/-- The exact sum of numbers: of zeros alone, and of values that cancel, the sign is that of adding them in turn (log 15). -/
def sumNums (rnd : Rnd) : List Num → Num × Flags
  | [] => (.fin false 0 0, 0)
  | x :: r => r.foldl (fun a y => let z := a.1.add rnd y; (z.1, a.2 ||| z.2)) (x, 0)

/-- The 32-bit type an integer reduction gives. -/
def wideOf (t : LaneTy) : LaneTy := if laneSigned t then .s32 else .z32

/-- A reduction's element as a lane: BF16 in both halves; integers extended to 32 bits. R145 says both halves of vredadd; the model reads it so of
vredmax and vredmin too (DESIGN CHOICE, log 88). -/
def spreadElem (t : LaneTy) (e : Nat) : BitVec 32 :=
  if t == .f32 then BitVec.ofNat 32 e
  else if t == .bf16 then BitVec.ofNat 32 (e + 65536 * e)
  else BitVec.ofInt 32 (elemInt t e)

/-- The sum of elements, as a lane (R145). -/
def sumElems (t : LaneTy) (rnd : Rnd) (es : List Nat) : LaneOut :=
  if laneFloat t then
    let r := floatOut t rnd es (sumNums rnd (es.map (decodeNum (laneFmt t))))
    (spreadElem t r.1, r.2)
  else
    let r := wrapElem (wideOf t) ((es.map (elemInt t)).foldl (· + ·) 0)
    (BitVec.ofNat 32 r.1, r.2)

/-- The greatest or least element, as a lane; of no elements the lowest or highest value of the type. -/
def extremeElems (t : LaneTy) (greater : Bool) (es : List Nat) : LaneOut :=
  match es with
  | [] =>
    let e := if laneFloat t then infCode (laneFmt t) greater
      else ((if greater then typeMin t else typeMax t) % (2 ^ LaneBits t : Nat)).toNat
    (spreadElem t e, 0)
  | x :: r =>
    let start := minElem t greater x x
    let z := r.foldl (fun a y => let w := minElem t greater a.1 y; (w.1, a.2 ||| w.2)) start
    (spreadElem t z.1, z.2)

/-- A reduction: its lane in every lane of the result, with the lowest tag of the lanes it takes (R145). -/
def vecReduce (t : LaneTy) (mk : Bool) (x : VSrc) (d : VDst) (f : List Nat → LaneOut) (s : State) : Answer :=
  vecOp (6, 2) [x] mk d s (fun act => act.map fun _ => true) fun th act =>
    let ls := activeOf act (th.v.read th.lanes x)
    let r := f (ls.flatMap fun l => elems t l.bits)
    (List.replicate th.lanes { bits := r.1, mark := meetAll (ls.map (·.mark)) }, r.2)

/-- vredadd. -/
def execVredadd (t : LaneTy) (rnd : Rnd) (mk : Bool) (x : VSrc) (d : VDst) (s : State) : Answer := vecReduce t mk x d (sumElems t rnd) s

/-- vredmax. -/
def execVredmax (t : LaneTy) (mk : Bool) (x : VSrc) (d : VDst) (s : State) : Answer := vecReduce t mk x d (extremeElems t true) s

/-- vredmin. -/
def execVredmin (t : LaneTy) (mk : Bool) (x : VSrc) (d : VDst) (s : State) : Answer := vecReduce t mk x d (extremeElems t false) s

/-- The running sums of the active lanes: those up to each lane, exact and then rounded or wrapped (R145). -/
def scanLanes (t : LaneTy) (rnd : Rnd) : List Lane → List Bool → List Lane → List Lane × Flags
  | seen, m :: ms, x :: xs =>
    if m then
      let seen1 := seen ++ [x]
      let v := sumElems t rnd (seen1.flatMap fun l => elems t l.bits)
      let r := scanLanes t rnd seen1 ms xs
      ({ bits := v.1, mark := meetAll (seen1.map (·.mark)) } :: r.1, v.2 ||| r.2)
    else
      let r := scanLanes t rnd seen ms xs
      ({} :: r.1, r.2)
  | _, _, _ => ([], 0)

/-- vscan. -/
def execVscan (t : LaneTy) (rnd : Rnd) (mk : Bool) (x : VSrc) (d : VDst) (s : State) : Answer :=
  vecOp (6, 2) [x] mk d s id fun th act => scanLanes t rnd [] act (th.v.read th.lanes x)

/-! ### Permutes (R146) -/

/-- A permute: the source lane of each lane from its place and b's lane there, with the poison of that lane and of b's lane named. -/
def vecPermute (mk : Bool) (x y : VSrc) (d : VDst) (fromLane0 : Bool) (f : Nat → Nat → Nat → Nat) (s : State) : Answer :=
  vecOp (3, 2) [x, y] mk d s id fun th _ =>
    let l := th.lanes
    let a := th.v.read l x
    let b := th.v.read l y
    ((List.range l).map fun i =>
      let c := b.getD (if fromLane0 then 0 else i) {}
      let v := a.getD (f l i c.bits.toNat) {}
      { bits := v.bits, mark := meet v.mark c.mark }, 0)

/-- vperm. -/
def execVperm (mk : Bool) (x y : VSrc) (d : VDst) (s : State) : Answer := vecPermute mk x y d false (fun l _ b => b % l) s

/-- vrot. -/
def execVrot (mk : Bool) (x y : VSrc) (d : VDst) (s : State) : Answer := vecPermute mk x y d true (fun l i k => (i + l - k % l) % l) s

/-- vbcast. -/
def execVbcast (mk : Bool) (x y : VSrc) (d : VDst) (s : State) : Answer := vecPermute mk x y d true (fun l _ k => k % l) s

/-- The lowest index among the active lanes that hold the greatest element, NaN lanes left out; −1 if there is none (R146). -/
def argmaxLanes (t : LaneTy) (act : List Bool) (ls : List Lane) : Int :=
  let val := fun (x : Lane) => if laneFloat t then decodeNum .f32 x.bits.toNat else Num.ofInt (elemInt t x.bits.toNat)
  let r := (act.zip ls).foldl (init := ((0 : Nat), (none : Option (Nat × Num)))) fun a p =>
    let v := val p.2
    (a.1 + 1,
      if !p.1 || v == .nan then a.2
      else
        match a.2 with
        | none => some (a.1, v)
        | some b => if b.2.cmp v = some .lt then some (a.1, v) else some b)
  match r.2 with
  | some b => b.1
  | none => -1

/-- vargmax: the result goes to the active lanes (R131, R146). -/
def execVargmax (t : LaneTy) (mk : Bool) (x : VSrc) (d : VDst) (s : State) : Answer :=
  vecOp (6, 2) [x] mk d s id fun th act =>
    let a := th.v.read th.lanes x
    let v := argmaxLanes t act a
    (List.replicate th.lanes { bits := BitVec.ofInt 32 v, mark := meetAll ((activeOf act a).map (·.mark)) }, 0)

end Sys2Proof.Machine
end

----------------

§ **Activity**: In full and without error, repeat the material above.

§ **Result**:
/-- The exact sum of numbers: of zeros alone, and of values that cancel, the sign is that of adding them in turn (log 15). -/
def sumNums (rnd : Rnd) : List Num → Num × Flags
  | [] => (.fin false 0 0, 0)
  | x :: r => r.foldl (fun a y => let z := a.1.add rnd y; (z.1, a.2 ||| z.2)) (x, 0)

/-- The 32-bit type an integer reduction gives. -/
def wideOf (t : LaneTy) : LaneTy := if laneSigned t then .s32 else .z32

/-- A reduction's element as a lane: BF16 in both halves; integers extended to 32 bits. R145 says both halves of vredadd; the model reads it so of
vredmax and vredmin too (DESIGN CHOICE, log 88). -/
def spreadElem (t : LaneTy) (e : Nat) : BitVec 32 :=
  if t == .f32 then BitVec.ofNat 32 e
  else if t == .bf16 then BitVec.ofNat 32 (e + 65536 * e)
  else BitVec.ofInt 32 (elemInt t e)

/-- The sum of elements, as a lane (R145). -/
def sumElems (t : LaneTy) (rnd : Rnd) (es : List Nat) : LaneOut :=
  if laneFloat t then
    let r := floatOut t rnd es (sumNums rnd (es.map (decodeNum (laneFmt t))))
    (spreadElem t r.1, r.2)
  else
    let r := wrapElem (wideOf t) ((es.map (elemInt t)).foldl (· + ·) 0)
    (BitVec.ofNat 32 r.1, r.2)

/-- The greatest or least element, as a lane; of no elements the lowest or highest value of the type. -/
def extremeElems (t : LaneTy) (greater : Bool) (es : List Nat) : LaneOut :=
  match es with
  | [] =>
    let e := if laneFloat t then infCode (laneFmt t) greater
      else ((if greater then typeMin t else typeMax t) % (2 ^ LaneBits t : Nat)).toNat
    (spreadElem t e, 0)
  | x :: r =>
    let start := minElem t greater x x
    let z := r.foldl (fun a y => let w := minElem t greater a.1 y; (w.1, a.2 ||| w.2)) start
    (spreadElem t z.1, z.2)

/-- A reduction: its lane in every lane of the result, with the lowest tag of the lanes it takes (R145). -/
def vecReduce (t : LaneTy) (mk : Bool) (x : VSrc) (d : VDst) (f : List Nat → LaneOut) (s : State) : Answer :=
  vecOp (6, 2) [x] mk d s (fun act => act.map fun _ => true) fun th act =>
    let ls := activeOf act (th.v.read th.lanes x)
    let r := f (ls.flatMap fun l => elems t l.bits)
    (List.replicate th.lanes { bits := r.1, mark := meetAll (ls.map (·.mark)) }, r.2)

/-- vredadd. -/
def execVredadd (t : LaneTy) (rnd : Rnd) (mk : Bool) (x : VSrc) (d : VDst) (s : State) : Answer := vecReduce t mk x d (sumElems t rnd) s

/-- vredmax. -/
def execVredmax (t : LaneTy) (mk : Bool) (x : VSrc) (d : VDst) (s : State) : Answer := vecReduce t mk x d (extremeElems t true) s

/-- vredmin. -/
def execVredmin (t : LaneTy) (mk : Bool) (x : VSrc) (d : VDst) (s : State) : Answer := vecReduce t mk x d (extremeElems t false) s

/-- The running sums of the active lanes: those up to each lane, exact and then rounded or wrapped (R145). -/
def scanLanes (t : LaneTy) (rnd : Rnd) : List Lane → List Bool → List Lane → List Lane × Flags
  | seen, m :: ms, x :: xs =>
    if m then
      let seen1 := seen ++ [x]
      let v := sumElems t rnd (seen1.flatMap fun l => elems t l.bits)
      let r := scanLanes t rnd seen1 ms xs
      ({ bits := v.1, mark := meetAll (seen1.map (·.mark)) } :: r.1, v.2 ||| r.2)
    else
      let r := scanLanes t rnd seen ms xs
      ({} :: r.1, r.2)
  | _, _, _ => ([], 0)

/-- vscan. -/
def execVscan (t : LaneTy) (rnd : Rnd) (mk : Bool) (x : VSrc) (d : VDst) (s : State) : Answer :=
  vecOp (6, 2) [x] mk d s id fun th act => scanLanes t rnd [] act (th.v.read th.lanes x)

/-! ### Permutes (R146) -/

/-- A permute: the source lane of each lane from its place and b's lane there, with the poison of that lane and of b's lane named. -/
def vecPermute (mk : Bool) (x y : VSrc) (d : VDst) (fromLane0 : Bool) (f : Nat → Nat → Nat → Nat) (s : State) : Answer :=
  vecOp (3, 2) [x, y] mk d s id fun th _ =>
    let l := th.lanes
    let a := th.v.read l x
    let b := th.v.read l y
    ((List.range l).map fun i =>
      let c := b.getD (if fromLane0 then 0 else i) {}
      let v := a.getD (f l i c.bits.toNat) {}
      { bits := v.bits, mark := meet v.mark c.mark }, 0)

/-- vperm. -/
def execVperm (mk : Bool) (x y : VSrc) (d : VDst) (s : State) : Answer := vecPermute mk x y d false (fun l _ b => b % l) s

/-- vrot. -/
def execVrot (mk : Bool) (x y : VSrc) (d : VDst) (s : State) : Answer := vecPermute mk x y d true (fun l i k => (i + l - k % l) % l) s

/-- vbcast. -/
def execVbcast (mk : Bool) (x y : VSrc) (d : VDst) (s : State) : Answer := vecPermute mk x y d true (fun l _ k => k % l) s

/-- The lowest index among the active lanes that hold the greatest element, NaN lanes left out; −1 if there is none (R146). -/
def argmaxLanes (t : LaneTy) (act : List Bool) (ls : List Lane) : Int :=
  let val := fun (x : Lane) => if laneFloat t then decodeNum .f32 x.bits.toNat else Num.ofInt (elemInt t x.bits.toNat)
  let r := (act.zip ls).foldl (init := ((0 : Nat), (none : Option (Nat × Num)))) fun a p =>
    let v := val p.2
    (a.1 + 1,
      if !p.1 || v == .nan then a.2
      else
        match a.2 with
        | none => some (a.1, v)
        | some b => if b.2.cmp v = some .lt then some (a.1, v) else some b)
  match r.2 with
  | some b => b.1
  | none => -1

/-- vargmax: the result goes to the active lanes (R131, R146). -/
def execVargmax (t : LaneTy) (mk : Bool) (x : VSrc) (d : VDst) (s : State) : Answer :=
  vecOp (6, 2) [x] mk d s id fun th act =>
    let a := th.v.read th.lanes x
    let v := argmaxLanes t act a
    (List.replicate th.lanes { bits := BitVec.ofInt 32 v, mark := meetAll ((activeOf act a).map (·.mark)) }, 0)

end Sys2Proof.Machine
end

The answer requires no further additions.